■ **Source records**:
-- ==== Sys2Proof/Machine/Hayloft.lean ====
section
/-! DEFINITION. The Hayloft's ports (R247-R254): the two arbiters of a bank, the same-word rule, and what a granted access does for its master;
the writes of the network (R47). -/

namespace Sys2Proof.Machine

/-! ### Arbitration -/

/-- Masters of port B (R247). -/
def onPortB (m : Nat) : Bool := (decide (4 ≤ m) && decide (m ≤ 7)) || m == 9 || m == 10

/-- Each master's oldest access to a physical bank on a port, by master (R248, R249). -/
def fronts (s : State) (p : Nat) (b : Bool) : List HayAcc :=
  (List.range 13).filterMap fun m =>
    if onPortB m = b then s.hay.waiting.find? fun a => a.master == m && (accPlace s a).1 == p else none

/-- The access a port grants (R248, R254): a busied one ahead of the rotating order, which begins at `rot`. -/
def arbitrate (rot : Nat) (c : List HayAcc) : Option HayAcc :=
  match c.find? fun a => a.retry with
  | some a => some a
  | none => match rotFind 13 rot fun m => c.any fun a => a.master == m with
    | some m => c.find? fun a => a.master == m
    | none => none

/-- Key of an arbiter's pointer; conflict counters of its masters follow at 16 times it. -/
def portKey (pbank : Nat) (b : Bool) : Nat := 2 * pbank + b2n b

/-- The h-cycles for which a port is still occupied, and the word. -/
def lockOf (s : State) (pbank : Nat) (b : Bool) : HayLock := tget HayLock.free s.hay.locks (portKey pbank b)

/-- Occupy a port for `n` further h-cycles. -/
def lockPort (pbank : Nat) (b : Bool) (n word : Nat) (s : State) : State :=
  { s with hay := { s.hay with locks := tset HayLock.free s.hay.locks (portKey pbank b) (if n = 0 then HayLock.free else ⟨n, word⟩) } }

/-- An h-cycle of a port's occupation has passed. -/
def stepLock (pbank : Nat) (b : Bool) (s : State) : State :=
  lockPort pbank b ((lockOf s pbank b).left - 1) (lockOf s pbank b).word s

/-- An access may be granted beside what the other port does (R252, R254, R362): it waits while the other port holds its word (log 89), and for
one h-cycle while a busied access to its word is issued again there. -/
def mayGrant (s : State) (p : Nat) (b : Bool) (a : HayAcc) : Bool :=
  let w := (accPlace s a).2
  let l := lockOf s p (!b)
  (l.left == 0 || l.word != w) && (a.retry || !(fronts s p (!b)).any fun x => x.retry && (accPlace s x).2 == w)

/-- What a port grants in an h-cycle: nothing while it is occupied. -/
def portGrant (s : State) (p : Nat) (b : Bool) : Option HayAcc :=
  if (lockOf s p b).left ≠ 0 then none
  else arbitrate (tget 0 s.hay.rot (portKey p b)) ((fronts s p b).filter (mayGrant s p b))

/-- A conflict counter adds one, up to 0xFFFF (R250). -/
def bumpConf (pbank : Nat) (b : Bool) (m : Nat) (s : State) : State :=
  let k := 16 * portKey pbank b + m
  { s with hay := { s.hay with conf := tset 0 s.hay.conf k (min 0xFFFF (tget 0 s.hay.conf k + 1)) } }

/-- Count the masters of a port that waited and were not granted (R250), and move the pointer past the one granted in rotation. -/
def countPort (p : Nat) (b : Bool) (c : List HayAcc) (g : Option HayAcc) (s : State) : State :=
  let lost := c.filter fun a => match g with | some x => x.master != a.master | none => true
  let s := lost.foldl (fun s a => bumpConf p b a.master s) s
  match g with
  | some x => if x.retry then s else { s with hay := { s.hay with rot := tset 0 s.hay.rot (portKey p b) ((x.master + 1) % 13) } }
  | none => s

/-! ### What an access does -/

/-- The 64-bit words of a bank word that are uncorrectable among those `be` enables, a bit for each. -/
def badMask (s : State) (pbank word : Nat) (be : BitVec 64) : Nat :=
  ((List.range 8).filter fun w => byteAt be w != 0
    && (eccTest (hayRaw s pbank word w).1 (hayRaw s pbank word w).2).2 == .uncorr).foldl (fun m w => m + 2 ^ w) 0

/-- The slot of a handle has been read for a command that is to start (R214). A correction shows in its reply (R337), and so does a word that
is uncorrectable in an image whose check succeeds (log 85). -/
def slotArrived (tag : Tag) (h : Nat) (img : BitVec 512) (r : EccRes) (s : State) : State :=
  let s := updJob tag (fun j => { j with slots := j.slots ++ [(h, img, r == .uncorr)] }) s
  match r with
  | .good => s
  | .corrected => addBits tag bEcc s
  | .uncorr => if liveCrc s h = some (imgCrc img) then addUncorrFree tag s else s

/-- The data of a read reach whom they serve (R137, R214, R237, R252, R272, R288). -/
def readServed (a : HayAcc) (data : BitVec 512) (r : EccRes) (bad : Nat) (s : State) : State :=
  match a.use with
  | .unitFor tag row u =>
    unitArrived tag row u (u % 64) data.toNat bad (if r = .corrected then addBits tag bEcc s else s)
  | .image tag =>
    let isDcre := match (tagOf s tag).cmd with | some (.dcre ..) => true | _ => false
    takeImage tag 64 data.toNat (r == .uncorr && !isDcre) (r == .uncorr && isDcre) (if r = .corrected then addBits tag bEcc s else s)
  | .slot tag h => slotArrived tag h data r s
  | .fetch c =>
    if r = .uncorr then fetchEnded c (.inr (ctxFail .ctxFetchFail 1)) s
    else fetchEnded c (.inl (entryIn 64 data.toNat (btAddr s c))) s
  | .racc slot p => { s with thr := { s.thr with fetched := some ⟨slot, p, data, r == .uncorr⟩ } }
  | .spillRead n d q => spillArrived n d q data r bad s
  | _ => s

/-- One INGWR's accesses change. -/
def setIngress (x : Ingress) (s : State) : State :=
  { s with hay := { s.hay with ingress := s.hay.ingress.map fun y => if y.id = x.id then x else y } }

/-- Forget an INGWR. -/
def dropIngress (id : Nat) (s : State) : State :=
  let mine := fun (a : HayAcc) => match a.use with | .ingress n => n == id | _ => false
  { s with hay := { s.hay with ingress := s.hay.ingress.filter fun y => y.id != id, waiting := s.hay.waiting.filter fun a => !mine a } }

/-- A word of an INGWR is written; with the last of them it is answered OK (R47). -/
def ingressWritten (id : Nat) (s : State) : State :=
  match s.hay.ingress.find? fun x => x.id == id with
  | none => s
  | some x => if x.left ≤ 1 then answer x.txid 5 0 0 (dropIngress id s) else setIngress { x with left := x.left - 1, wrote := true } s

/-- What a write that has been performed does for its master. -/
def writeServed (a : HayAcc) (s : State) : State :=
  match a.use with
  | .store tag | .ctxWrite tag | .dump tag | .raw tag => updJob tag (fun j => { j with wrOut := j.wrOut - 1 }) s
  | .spillWrite n tag => spillWritten n tag s
  | .ingress id => ingressWritten id s
  | _ => s

/-- Scrub one 64-bit word of a bank word (R362); `acc` counts corrections. -/
def scrubHay1 (pbank word : Nat) (acc : Nat × State) (w : Nat) : Nat × State :=
  match hayTest pbank word (hayRaw acc.2 pbank word w).1 (hayRaw acc.2 pbank word w).2 acc.2 with
  | (d, .corrected, s) => (acc.1 + 1, hayPut pbank word w d (checkByte d) s)
  | (_, _, s) => (acc.1, s)

/-- A scrub's read (R362): what it corrects is written back, in an access that occupies the port for two h-cycles. -/
def scrubHayWord (by_ : Option Tag) (b : Bool) (pbank word : Nat) (s : State) : State :=
  let x := (List.range 8).foldl (scrubHay1 pbank word) (0, s)
  scrubDone by_ x.1 (if x.1 = 0 then x.2 else lockPort pbank b 2 word x.2)

/-- A raw read of the Tinker (R375): the 64 data bytes and the 8 check bytes, untested. -/
def rawHayWord (tag : Tag) (pbank word : Nat) (s : State) : State :=
  updJob tag (fun j => { j with wrOut := j.wrOut - 1, raw := rawBytes ((List.range 8).map (hayRaw s pbank word)) }) s

/-- Perform an access that its port grants (R252): a write of part of a 64-bit word occupies the port for one more h-cycle. -/
def performAcc (a : HayAcc) (s : State) : State :=
  let p := accPlace s a
  if a.write then
    let s := hayWordWrite p.1 p.2 a.be a.data a.chk s
    writeServed a (if partWrite a.be then lockPort p.1 (onPortB a.master) 1 p.2 s else s)
  else
    match a.use with
    | .scrub by_ => scrubHayWord by_ (onPortB a.master) p.1 p.2 s
    | .raw tag => rawHayWord tag p.1 p.2 s
    | _ =>
      let bad := badMask s p.1 p.2 a.be
      let x := hayWordRead p.1 p.2 a.be s
      readServed a x.1 x.2.1 bad x.2.2

/-- Take an access out of the queue and perform it. -/
def serveAcc (a : HayAcc) (s : State) : State := performAcc a { s with hay := { s.hay with waiting := s.hay.waiting.erase a } }

/-- An access is to be issued again, ahead of the others (R254). -/
def issueAgain (a : HayAcc) (s : State) : State :=
  { s with hay := { s.hay with waiting := s.hay.waiting.replace a { a with retry := true } } }

/-- An INGWR receives busy (R47, R254): it is answered RETRY and writes nothing; one that has written its other word is issued again
(log 90). -/
def busyIngress (id : Nat) (a : HayAcc) (s : State) : State :=
  match s.hay.ingress.find? fun x => x.id == id with
  | none => s
  | some x => if x.wrote then issueAgain a s else answer x.txid 5 1 0 (cnt 0x7034 1 (dropIngress id s))

/-- An access receives busy (R203, R253, R254). -/
def busyAcc (pbank : Nat) (a : HayAcc) (s : State) : State :=
  let s := cnt 0x7030 1 (bumpConf pbank (onPortB a.master) a.master s)
  match a.use with
  | .ingress id => busyIngress id a s
  | _ => issueAgain a (if a.master < 8 ∧ a.write = false then cnt (0x5048 + 0x10 * a.master) 1 s else s)

/-- Perform the accesses that the two ports grant in one h-cycle (R253); `bFirst` says that port B's arrived first. -/
def servePorts (pbank : Nat) (bFirst : Bool) (x y : Option HayAcc) (s : State) : State :=
  match x, y with
  | none, none => s
  | some a, none => serveAcc a s
  | none, some b => serveAcc b s
  | some a, some b =>
    let (f, l) := if bFirst then (b, a) else (a, b)
    if (accPlace s a).2 = (accPlace s b).2 ∧ a.write ≠ b.write then busyAcc pbank l (serveAcc f s)
    else serveAcc l (serveAcc f s)

/-- An access that waits for a physical bank that is not ON wakes it (R255); after step 3 of the unplug sequence none does (R356). -/
def wakePhys (s : State) (p : Nat) : State :=
  match servedHay s p with
  | some h =>
    if (hbankOf s h).ready || decide (3 ≤ s.ctl.unplug) || !s.hay.waiting.any (fun a => (accPlace s a).1 == p) then s
    else setHbank h (hbankOf s h).wakeUp s
  | none => s

/-- HAYLOFT_ACCESS_GRANT: one h-cycle of the two ports of a physical bank (R248-R254, R258). A bank that is not ON is woken, a zeroising
bank holds its accesses, and what waits is counted all the same (R250). -/
def execHayloftAccessGrant (bank : Nat) (bFirst : Bool) (s : State) : Host.Outcome State Fault Refusal :=
  if 17 ≤ bank then .fault .noSuchUnit
  else if !running s islH then .next s
  else
    let go := physOpen s bank
    let ga := if go then portGrant s bank false else none
    let gb := if go then portGrant s bank true else none
    let s1 := countPort bank true (fronts s bank true) gb (countPort bank false (fronts s bank false) ga s)
    let s2 := stepLock bank true (stepLock bank false s1)
    .next (servePorts bank bFirst ga gb (if go then s2 else wakePhys s2 bank))

/-! ### Writes of the network -/

/-- Take an INGWR (R47, R251): an access of master 10 to each of its words that has a byte enabled; with none it is done. -/
def takeIngwr (hdr : Word) (data : Line) (be : BitVec 128) (s : State) : State :=
  let a := hdrAddr hdr
  let txid := hdrTxid hdr
  if 2 ^ 22 ≤ a ∨ a % 128 ≠ 0 then answer txid 5 2 0 (unusable islC 1 txid.toNat 0xB s)
  else
    let id := s.hay.ingId
    let lo := be.extractLsb' 0 64
    let hi := be.extractLsb' 64 64
    let as := (if lo = 0 then [] else [hayWr 10 a lo (data.extractLsb' 0 512) (.ingress id)]) ++
      (if hi = 0 then [] else [hayWr 10 (a + 64) hi (data.extractLsb' 512 512) (.ingress id)])
    if as = [] then answer txid 5 0 0 s
    else askHays as { s with hay := { s.hay with ingress := s.hay.ingress ++ [⟨id, txid, as.length, false⟩], ingId := id + 1 } }

end Sys2Proof.Machine
end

■ **Task**: Take the lines above from the one containing "def wakePhys (s" down to the one containing "woken, a zeroising", and transcribe them exactly, both ends included.

■ **Response**:
def wakePhys (s : State) (p : Nat) : State :=
  match servedHay s p with
  | some h =>
    if (hbankOf s h).ready || decide (3 ≤ s.ctl.unplug) || !s.hay.waiting.any (fun a => (accPlace s a).1 == p) then s
    else setHbank h (hbankOf s h).wakeUp s
  | none => s

/-- HAYLOFT_ACCESS_GRANT: one h-cycle of the two ports of a physical bank (R248-R254, R258). A bank that is not ON is woken, a zeroising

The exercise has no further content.